| Data shown |
-- ==== Sys2Proof/Tests/Slice0.lean ====
section
/-! SUPPORT. The model's own tests, expected values taken from 95_test_vectors.md, and for every statement with hypotheses a
concrete state that meets them. -/

namespace Sys2Proof.Tests

open Sys2Proof.Machine

/-- The reset state with code at an address, `PC` there, and a run in progress with a budget. -/
def running (pc : Word) (code : List Byte) (cyc : Int) : State :=
  { State.reset with pc := pc, mem := Memory.writeBytes [] pc code, run := .inRun cyc }

/-- The same machine with one more byte in memory. -/
def withByte (s : State) (addr : Word) (v : Byte) : State :=
  { s with mem := s.mem.writeByte addr v }

/-- The next state an outcome holds. -/
def nextOf {α : Type} (o : Host.Outcome α Fault Refusal) : Option α :=
  match o with
  | .next t => some t
  | .fault _ => none
  | .refused _ => none

theorem eq_next_of_nextOf {α : Type} {o : Host.Outcome α Fault Refusal} (h : (nextOf o).isSome = true) :
    ∃ t, o = .next t := by
  cases o with
  | next t => exact ⟨t, rfl⟩
  | fault r => cases h
  | refused r => cases h

theorem eq_next_with {o : Host.Outcome State Fault Refusal} {p : State → Bool}
    (h : (nextOf o).any p = true) : ∃ t, o = .next t ∧ p t = true := by
  cases o with
  | next t => exact ⟨t, rfl, h⟩
  | fault r => cases h
  | refused r => cases h

theorem between_of_idle {s : State} (h : s.run = .idle) : s.BetweenRuns := fun cyc e => by rw [h] at e; cases e

theorem between_of_ended {s : State} {status : RunStatus} {left : Int} (h : s.run = .ended status left) :
    s.BetweenRuns := fun cyc e => by rw [h] at e; cases e

/- Well-formedness: an ill-formed list of bytes for each check. -/

theorem test_fits_refuses_missing_operand : Format.imm.fits [0xA9#8] = false := by decide
theorem test_fits_refuses_extra_byte : Format.zp.fits [0xA5#8, 0x42#8, 0x00#8] = false := by decide
theorem test_fits_refuses_short_jsr : Format.abs.fits [0x20#8, 0x00#8] = false := by decide
theorem test_fits_accepts_jsr : Format.abs.fits [0x20#8, 0x00#8, 0x80#8] = true := by decide
theorem test_wellFormed_every_operand :
    (Instr.ldaImm 0xFF#8).wellFormed = true ∧ (Instr.jsrAbs 0xFF#8 0xFF#8).wellFormed = true := by decide

/- Decoding, 95_test_vectors.md 2.9: words written out bit by bit. -/

theorem test_decode_lda_imm : decode [0b10101001#8, 0b10000100#8] = .ok (.ldaImm 0x84#8) [] := by decide
theorem test_decode_lda_zp : decode [0b10100101#8, 0b01000010#8] = .ok (.ldaZp 0x42#8) [] := by decide
theorem test_decode_lda_zpx : decode [0b10110101#8, 0b01000010#8] = .ok (.ldaZpx 0x42#8) [] := by decide
theorem test_decode_jsr :
    decode [0b00100000#8, 0b00110100#8, 0b00010010#8] = .ok (.jsrAbs 0x34#8 0x12#8) [] := by decide
theorem test_decode_neighbours :
    ([0xA1#8, 0xA4#8, 0xA6#8, 0xA8#8, 0xAA#8, 0xAD#8, 0xB1#8, 0xB4#8, 0xB6#8, 0xB9#8, 0xBD#8, 0x21#8, 0x4C#8, 0x60#8,
      0x00#8, 0xEA#8, 0xFF#8] : List Byte).all (fun op => decode [op] == .unrecognized op) = true := by decide
theorem test_decode_rejects_by_name :
    decode [] = .noBytes ∧ decode [0xA9#8] = .truncated .imm 0 ∧ decode [0x20#8, 0x00#8] = .truncated .abs 1 := by
  decide
theorem test_decodeTableWord :
    decodeTableWord 16 0x84A9 = some (.ldaImm 0x84#8) ∧ decodeTableWord 24 0x123420 = some (.jsrAbs 0x34#8 0x12#8) ∧
      decodeTableWord 8 0x84A5 = some (.ldaZp 0x00#8) ∧ decodeTableWord 16 0x00EA = none := by decide
theorem test_withFetchWord_runs_first_after_reset :
    (nextOf (step (State.reset.withFetchWord 24 0x123420))).any (fun t => t.pc == 0x1234#16) = true := by decide

/- One step of each instruction. -/

/-- S3. -/
theorem test_lda_imm :
    (nextOf (step (running 0xFFFC#16 [0xA9#8, 0x84#8] 2))).any (fun t =>
      t.a == 0x84#8 && !t.flags.z && t.flags.n && t.pc == 0xFFFE#16 && t.run == .inRun 0) = true := by decide

/-- S8: the operand of an instruction at 0xFFFF is at 0x0000. -/
theorem test_lda_imm_at_top :
    (nextOf (step (running 0xFFFF#16 [0xA9#8, 0x80#8] 2))).any (fun t => t.a == 0x80#8 && t.pc == 0x0001#16) = true := by
  decide

/-- S4. -/
theorem test_lda_zp :
    (nextOf (step (withByte (running 0xFFFC#16 [0xA5#8, 0x42#8] 3) 0x0042#16 0x84#8))).any (fun t =>
      t.a == 0x84#8 && t.flags.n && !t.flags.z && t.run == .inRun 0) = true := by decide

/-- 2.2: it loads its own operand byte. -/
theorem test_lda_zp_own_operand :
    (nextOf (step (running 0x0000#16 [0xA5#8, 0x01#8] 3))).any (fun t => t.a == 0x01#8 && t.pc == 0x0002#16) = true := by
  decide

/-- S5, with the extra cycle. -/
theorem test_lda_zpx :
    (nextOf (step { withByte (running 0xFFFC#16 [0xB5#8, 0x42#8] 3) 0x0043#16 0x37#8 with x := 0x01#8 })).any (fun t =>
      t.a == 0x37#8 && t.run == .inRun (-1) && t.x == 0x01#8) = true := by decide

/-- 2.3: the index sum wraps inside the zero page. -/
theorem test_lda_zpx_wrap :
    (nextOf (step { withByte (withByte (running 0xFFFC#16 [0xB5#8, 0xFF#8] 4) 0x0001#16 0x5A#8) 0x0101#16 0xEE#8 with
      x := 0x02#8 })).any (fun t => t.a == 0x5A#8 && !t.flags.c) = true := by decide

/-- S6. -/
theorem test_jsr :
    (nextOf (step (running 0x1000#16 [0x20#8, 0x00#8, 0x80#8] 6))).any (fun t =>
      t.pc == 0x8000#16 && t.mem.readByte 0x0100#16 == 0x02#8 && t.mem.readByte 0x0101#16 == 0x10#8 &&
        t.sp == 0x0100#16 && t.run == .inRun 0) = true := by decide

/-- 2.4: the write of the return word wraps past 0xFFFF. -/
theorem test_jsr_write_wraps :
    (nextOf (step { running 0x2000#16 [0x20#8, 0x34#8, 0x12#8] 6 with sp := 0xFFFF#16 })).any (fun t =>
      t.mem.readByte 0xFFFF#16 == 0x02#8 && t.mem.readByte 0x0000#16 == 0x20#8 && t.pc == 0x1234#16) = true := by decide

/-- 2.6: 0xEA is unrecognized. -/
theorem test_unknown_instruction :
    (nextOf (step (running 0xFFFC#16 [0xEA#8] 5))).any (fun t =>
      t.pc == 0xFFFD#16 && t.run == .ended (.raised (.unknownInstruction 0xEA#8 0xFFFC#16)) 4) = true := by decide

/-- 2.8: the host's read of index 65536. -/
theorem test_host_read_out_of_range :
    (match hostReadMemory 65536 State.reset with
      | .fault r => r == .addressOutOfRange 65536
      | .next _ => false
      | .refused _ => false) = true := by decide

/- Witnesses: a concrete state that meets the hypotheses of each statement. -/

/-- `JSR $1002` at 0x1000 and, at 0x1003, a byte of no instruction. -/
abbrev jsrState : State := running 0x1000#16 [0x20#8, 0x02#8, 0x10#8] 1
abbrev immState : State := running 0xFFFF#16 [0xA9#8, 0x80#8] 1
abbrev zpState : State := withByte (running 0xFFFC#16 [0xA5#8, 0xFF#8] 1) 0x00FF#16 0x80#8
abbrev zpxState : State := { withByte (running 0xFFFC#16 [0xB5#8, 0xFF#8] 1) 0x0001#16 0x5A#8 with x := 0x02#8 }
abbrev badState : State := running 0xFFFF#16 [0x01#8] 1

theorem witness_LengthIsAFunctionOfTheOpcode :
    (∃ i rest, decode (0x20#8 :: [0x34#8, 0x12#8, 0x77#8]) = .ok i rest) ∧
      ∃ i rest, decode (0xB5#8 :: [0x42#8]) = .ok i rest :=
  ⟨⟨.jsrAbs 0x34#8 0x12#8, [0x77#8], by decide⟩, ⟨.ldaZpx 0x42#8, [], by decide⟩⟩

theorem witness_StepRunsTheDecodedInstruction :
    (jsrState.AtBoundary 1 ∧
      decode [jsrState.mem.readByte jsrState.pc, jsrState.mem.readByte (jsrState.pc + 1),
        jsrState.mem.readByte (jsrState.pc + 2)] = .ok (.jsrAbs 0x02#8 0x10#8) []) ∧
    (badState.AtBoundary 1 ∧
      decode [badState.mem.readByte badState.pc, badState.mem.readByte (badState.pc + 1),
        badState.mem.readByte (badState.pc + 2)] = .unrecognized 0x01#8) := by decide

theorem witness_UnknownInstructionEndsTheRun :
    badState.AtBoundary 1 ∧ badState.mem.readByte badState.pc ≠ 0xA9#8 ∧ badState.mem.readByte badState.pc ≠ 0xA5#8 ∧
      badState.mem.readByte badState.pc ≠ 0xB5#8 ∧ badState.mem.readByte badState.pc ≠ 0x20#8 := by decide

theorem witness_RunResumesAfterUnknownInstruction :
    ∃ t, badState.AtBoundary 1 ∧ opcodeFormat (badState.mem.readByte badState.pc) = none ∧ step badState = .next t := by
  obtain ⟨t, h⟩ := eq_next_of_nextOf (o := step badState) (by decide)
  exact ⟨t, by decide, by decide, h⟩

/-- One state for each clause of the second part, and a host access for each of the third. -/
theorem witness_CycleCosts :
    (immState.AtBoundary 1 ∧ immState.mem.readByte immState.pc = 0xA9#8) ∧
    (zpState.AtBoundary 1 ∧ zpState.mem.readByte zpState.pc = 0xA5#8) ∧
    (zpxState.AtBoundary 1 ∧ zpxState.mem.readByte zpxState.pc = 0xB5#8) ∧
    (jsrState.AtBoundary 1 ∧ jsrState.mem.readByte jsrState.pc = 0x20#8) ∧
    (badState.AtBoundary 1 ∧ opcodeFormat (badState.mem.readByte badState.pc) = none) := by decide

theorem witness_CycleCosts_host :
    State.reset.BetweenRuns ∧ (∃ t, hostReset State.reset = .next t) ∧
      (∃ t, hostWriteMemory 65535 0x01#8 State.reset = .next t) ∧
      ∃ v, hostReadMemory 0 State.reset = .next (v, State.reset) :=
  ⟨between_of_idle rfl, ⟨_, rfl⟩, eq_next_of_nextOf (by decide), ⟨_, rfl⟩⟩

theorem witness_StartedInstructionsComplete :
    jsrState.AtBoundary 1 ∧ opcodeFormat (jsrState.mem.readByte jsrState.pc) ≠ none := by decide

theorem witness_NonPositiveBudgetDoesNothing :
    State.reset.life = .running ∧ State.reset.BetweenRuns ∧ (0 : Int) ≤ 0 :=
  ⟨rfl, between_of_idle rfl, le_refl 0⟩

theorem witness_CoreActsOnlyInARun :
    (State.reset.BetweenRuns ∧ State.reset.life = .running) ∧
      (State.powerOn.BetweenRuns ∧ State.powerOn.life = .unreset) :=
  ⟨⟨between_of_idle rfl, rfl⟩, ⟨between_of_idle rfl, rfl⟩⟩

theorem witness_EveryRunEnds : State.reset.life = .running ∧ State.reset.BetweenRuns :=
  ⟨rfl, between_of_idle rfl⟩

| What is required |
Each line from the one containing "badState.mem.readByte badState.pc ≠ 0xB5#8" through the final line of the listing above should be returned exactly; return nothing else.

| Response |
      badState.mem.readByte badState.pc ≠ 0xB5#8 ∧ badState.mem.readByte badState.pc ≠ 0x20#8 := by decide

theorem witness_RunResumesAfterUnknownInstruction :
    ∃ t, badState.AtBoundary 1 ∧ opcodeFormat (badState.mem.readByte badState.pc) = none ∧ step badState = .next t := by
  obtain ⟨t, h⟩ := eq_next_of_nextOf (o := step badState) (by decide)
  exact ⟨t, by decide, by decide, h⟩

/-- One state for each clause of the second part, and a host access for each of the third. -/
theorem witness_CycleCosts :
    (immState.AtBoundary 1 ∧ immState.mem.readByte immState.pc = 0xA9#8) ∧
    (zpState.AtBoundary 1 ∧ zpState.mem.readByte zpState.pc = 0xA5#8) ∧
    (zpxState.AtBoundary 1 ∧ zpxState.mem.readByte zpxState.pc = 0xB5#8) ∧
    (jsrState.AtBoundary 1 ∧ jsrState.mem.readByte jsrState.pc = 0x20#8) ∧
    (badState.AtBoundary 1 ∧ opcodeFormat (badState.mem.readByte badState.pc) = none) := by decide

theorem witness_CycleCosts_host :
    State.reset.BetweenRuns ∧ (∃ t, hostReset State.reset = .next t) ∧
      (∃ t, hostWriteMemory 65535 0x01#8 State.reset = .next t) ∧
      ∃ v, hostReadMemory 0 State.reset = .next (v, State.reset) :=
  ⟨between_of_idle rfl, ⟨_, rfl⟩, eq_next_of_nextOf (by decide), ⟨_, rfl⟩⟩

theorem witness_StartedInstructionsComplete :
    jsrState.AtBoundary 1 ∧ opcodeFormat (jsrState.mem.readByte jsrState.pc) ≠ none := by decide

theorem witness_NonPositiveBudgetDoesNothing :
    State.reset.life = .running ∧ State.reset.BetweenRuns ∧ (0 : Int) ≤ 0 :=
  ⟨rfl, between_of_idle rfl, le_refl 0⟩

theorem witness_CoreActsOnlyInARun :
    (State.reset.BetweenRuns ∧ State.reset.life = .running) ∧
      (State.powerOn.BetweenRuns ∧ State.powerOn.life = .unreset) :=
  ⟨⟨between_of_idle rfl, rfl⟩, ⟨between_of_idle rfl, rfl⟩⟩

theorem witness_EveryRunEnds : State.reset.life = .running ∧ State.reset.BetweenRuns :=
  ⟨rfl, between_of_idle rfl⟩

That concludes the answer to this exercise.